[[ Data extracts, beginning ]]

-- ==== Sys2Proof/Machine/State.lean ====
section
/-! DEFINITION. The state of the machine: the five members of MachineState (10_state.md R20), the state beside it
(R36, R37, R38), and the model's own two fields; the outcomes' reasons; and reset (70_reset_and_hazards.md R250). -/

namespace Sys2Proof.Machine

/-- The four condition flags, a record of four named booleans (10_state.md R28). -/
structure Flags where
  n : Bool
  z : Bool
  c : Bool
  o : Bool
  deriving DecidableEq, Repr

/-- The cause a diagnostic event carries, and all it carries (60_exceptions.md R210, R229). -/
inductive Diag where
  | addressFault
  | reservedLowValueGuard
  | externalInterrupt
  | imageTooLarge
  deriving DecidableEq, Repr

/-- The one action of each environment agent (00_scope.md R8). -/
inductive EnvEvent where
  /-- The keyboard producer appends a byte to `kbd` (43_char_io.md R195). -/
  | key (b : Byte)
  /-- The cancellation request is raised (60_exceptions.md R216). -/
  | stop
  deriving DecidableEq, Repr

/-- What an operation of a behaviour answered it. -/
inductive Answer where
  | word (v : Word)
  | flag (b : Bool)
  deriving DecidableEq, Repr

/-- Where a cycle is held that waits in a blocking keyboard read (43_char_io.md R197, 60_exceptions.md R227). -/
inductive Waiting where
  /-- The read is the fetch. -/
  | fetch
  /-- The read is an operation of the behaviour of `cur`; `answers` are the answers it has had before it, oldest
  first, and say where in the procedure it stands. -/
  | behaviour (answers : List Answer)
  deriving DecidableEq, Repr

/-- The state. The first five fields are MachineState (10_state.md R20). -/
structure State where
  /-- The sixteen registers (R21); slot 0 is never read or written, slot 15 is the program counter (R25). -/
  regs : Vector Word 16
  /-- `memory` and its length `MEM_SIZE` (R33, R34). -/
  mem : Memory
  /-- N, Z, C, O (R28). -/
  flags : Flags
  /-- `halted` (R30). -/
  halted : Bool
  /-- `cur` (R31): the word whose Instruction record was decoded last, none before the first decode. Log 6. -/
  cur : Option Word
  /-- `kbd`, the keyboard queue, first in first out (R36). -/
  kbd : List Byte
  /-- `stop_pending` (R37). -/
  stopPending : Bool
  /-- `out`, the bytes emitted, oldest first (R38). -/
  out : List Byte
  /-- `diag`, the diagnostic events, oldest first (R38). -/
  diag : List Diag
  /-- `trace`, the trace texts, oldest first (R38). -/
  trace : List String
  /-- The model's own: what the environment will do, a batch of events for each coming point at which it may act
  (20_memory.md R70). DESIGN CHOICE: finitely many batches, so finitely many appends in one run. Log 15. -/
  env : List (List EnvEvent)
  /-- The model's own: the cycle in progress that a blocking keyboard read holds, if one does. Log 13. -/
  wait : Option Waiting
  deriving DecidableEq, Repr

/-- The reasons the machine could stop without a next state: NONE. Every event that stops this machine leaves a state
the spec describes (60_exceptions.md R219, R221), so each is a next state, and nobody raises a fault. Log 19. -/
inductive Fault where
  deriving DecidableEq, Repr

/-- The reasons the model could give an instruction no meaning. -/
inductive Refusal where
  /-- An arm of exec without a meaning yet; raised by exec alone, and safe: the model stops where the machine goes on.
  No arm is left that raises it. -/
  | notModelled (mnemonic : String)
  deriving DecidableEq, Repr

/-- Reset and load (70_reset_and_hazards.md R250): size (R251), load (R252), register 14 (R253), the rest (R254,
10_state.md R39). -/
def State.resetWith (memCfg : Nat) (image : List Word) : State :=
  let size := max memCfg (4 * image.length)
  { regs := (Vector.replicate 16 0#32).set 14 (BitVec.ofNat 32 size)
    mem := (Memory.zeroed size).load 0 image
    flags := { n := false, z := false, c := false, o := false }
    halted := false
    cur := none
    kbd := []
    stopPending := false
    out := []
    diag := if memCfg < 4 * image.length then [.imageTooLarge] else []
    trace := []
    env := []
    wait := none }

/-- The machine right after reset: the open `MEM_CFG`, no program placed. Log 4. -/
def State.reset : State := State.resetWith (4 * Config.openMemCfgWords.val) []

end Sys2Proof.Machine
end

[[ Data extracts, end ]]

From the line that contains "stopPending := false" through the final line of the entries above, every line must be reproduced exactly and nothing more.

    stopPending := false
    out := []
    diag := if memCfg < 4 * image.length then [.imageTooLarge] else []
    trace := []
    env := []
    wait := none }

/-- The machine right after reset: the open `MEM_CFG`, no program placed. Log 4. -/
def State.reset : State := State.resetWith (4 * Config.openMemCfgWords.val) []

end Sys2Proof.Machine
end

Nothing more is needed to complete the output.